The heat from the rising sun touches my eyelids, and I awaken lazily, stretching in bed. And, hell, I feel so much better. Most of the tension in my body is gone. But, more importantly, my mind doesn't feel nearly as crowded.

I can do this. I can figure this out.

The guys should have let me sleep before trying to talk to me yesterday. I still don't have an answer, but I think I'm open to talking. And if we can come up with an agreement concerning our strange situation… maybe experience a repeat of our fun in the woods.

I climb out of bed, smiling. I need some fresh air. As I move to the balcony, my smile widens. It feels good to walk unencumbered. I forgot what it felt like.

Stepping onto the balcony, I feel a wave of fresh air envelope me and sigh. I admire the pinks and purples in the sky as the sun rises. That's one thing about the Summer Court, we have beautiful sunrises.

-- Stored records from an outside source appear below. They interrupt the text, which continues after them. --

-- ==== Sys2Proof/Decode.lean ====
section
/-! DEFINITION. The command word (`30_encoding.md` R51 to R55): a decoder total on every 32-bit word, which refuses a reserved
word by name, and after it the encoder. A command word is one value on the port `cmd_word`, not bytes of a memory, so no byte
order enters. -/

namespace Sys2Proof

/-- Why a command word is reserved (R54). -/
inductive DecodeError where
  /-- `SBZ` (bits 31:27) is not 0. -/
  | sbzNotZero
  /-- `OP` is 6 or 7. -/
  | reservedOp
  /-- A field the command does not use is not 0. -/
  | unusedFieldNotZero
  deriving DecidableEq, Repr

/-- `SBZ`, bits 31:27 (R51). -/
def fieldSbz (w : CmdWord) : BitVec 5 := w.extractLsb' 27 5

/-- `OP`, bits 26:24 (R51). -/
def fieldOp (w : CmdWord) : BitVec 3 := w.extractLsb' 24 3

/-- `A16`, bits 23:8 (R51). -/
def fieldA16 (w : CmdWord) : Half := w.extractLsb' 8 16

/-- `V8`, bits 7:0 (R51). -/
def fieldV8 (w : CmdWord) : Byte := w.extractLsb' 0 8

/-- Bits 15:8 of a 16-bit value. -/
def highByte (h : Half) : Byte := h.extractLsb' 8 8

/-- Bits 7:0 of a 16-bit value. -/
def lowByte (h : Half) : Byte := h.extractLsb' 0 8

/-- The code of a command (R52). -/
def Op.code : Op → BitVec 3
  | .transact => 0
  | .readSig => 1
  | .readFuses => 2
  | .writeFuse => 3
  | .readLock => 4
  | .erase => 5

/-- The command a code names; 6 and 7 name none (R52). -/
def Op.ofCode (c : BitVec 3) : Option Op :=
  match c.toNat with
  | 0 => some .transact
  | 1 => some .readSig
  | 2 => some .readFuses
  | 3 => some .writeFuse
  | 4 => some .readLock
  | 5 => some .erase
  | _ => none

/-- An instruction without operands, where bits 23:0 are 0 as R54 asks. -/
def decodeBare (i : Instr) (w : CmdWord) : Except DecodeError Instr :=
  if fieldA16 w = 0 ∧ fieldV8 w = 0 then .ok i else .error .unusedFieldNotZero

/-- The instruction of a command word, or why the word is reserved (R51, R52, R54). -/
def decode (w : CmdWord) : Except DecodeError Instr :=
  if fieldSbz w ≠ 0 then .error .sbzNotZero
  else
    match Op.ofCode (fieldOp w) with
    | none => .error .reservedOp
    | some .transact =>
      if highByte (fieldA16 w) = 0 then .ok (.transact (fieldV8 w) (lowByte (fieldA16 w)))
      else .error .unusedFieldNotZero
    | some .readSig => decodeBare .rdsig w
    | some .readFuses => decodeBare .rdfuses w
    | some .writeFuse => .ok (Instr.canon (.wrfuse (fieldA16 w) (fieldV8 w)))
    | some .readLock => decodeBare .rdlock w
    | some .erase => decodeBare .erase w

/-- The word of the four fields of R51. -/
def commandWord (op : Op) (a16 : Half) (v8 : Byte) : CmdWord := 0#5 ++ op.code ++ a16 ++ v8

/-- The command code of an instruction (R52; R61 for the pseudo-instructions). -/
def Instr.op : Instr → Op
  | .transact _ _ => .transact
  | .rdsig => .readSig
  | .rdfuses => .readFuses
  | .wrfuse _ _ => .writeFuse
  | .rdlock => .readLock
  | .erase => .erase
  | .wrlfuse _ => .writeFuse
  | .wrhfuse _ => .writeFuse
  | .wrefuse _ => .writeFuse

/-- The `A16` field of an instruction (R51, R61). -/
def Instr.a16 : Instr → Half
  | .transact _ a => 0#8 ++ a
  | .rdsig => 0
  | .rdfuses => 0
  | .wrfuse addr _ => addr
  | .rdlock => 0
  | .erase => 0
  | .wrlfuse _ => Config.lfuse
  | .wrhfuse _ => Config.hfuse
  | .wrefuse _ => Config.efuse

/-- The `V8` field of an instruction (R51). -/
def Instr.v8 : Instr → Byte
  | .transact v _ => v
  | .rdsig => 0
  | .rdfuses => 0
  | .wrfuse _ value => value
  | .rdlock => 0
  | .erase => 0
  | .wrlfuse value => value
  | .wrhfuse value => value
  | .wrefuse value => value

/-- The command word of an instruction (R51, R52). -/
def encode (i : Instr) : CmdWord := commandWord i.op i.a16 i.v8

/-- The instruction the decoder reads from a table row's word. Command words are 32 bits (R55), numbered as the port numbers
them; bits above `nbits` are 0. -/
def decodeTableWord (nbits w : Nat) : Option Instr :=
  if nbits ≤ 32 ∧ w < 2 ^ nbits then
    match decode (BitVec.ofNat 32 w) with
    | .ok i => some i
    | .error _ => none
  else none

end Sys2Proof
end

Suddenly, motion draws my gaze downward and my heart stops. The princes are on horseback, riding away from the castle at a breakneck speed. They're leaving after they just got me back.

Why? Where could they be going? The sight of them makes my heart ache so much I rub my chest, the urge to shout for them to come back building in me.

No, they can't be leaving. We're supposed to talk. To get to know each other. To explore this confusing connection that I don't understand. Didn't they want that too? This doesn't make any sense.

They just rescued me and brought me back to safety. Where could they be off to now?

I don't know, but I have a bad feeling. Wrapping my arms around myself, I watch them leaving, feeling strangely like they're taking my heart with them.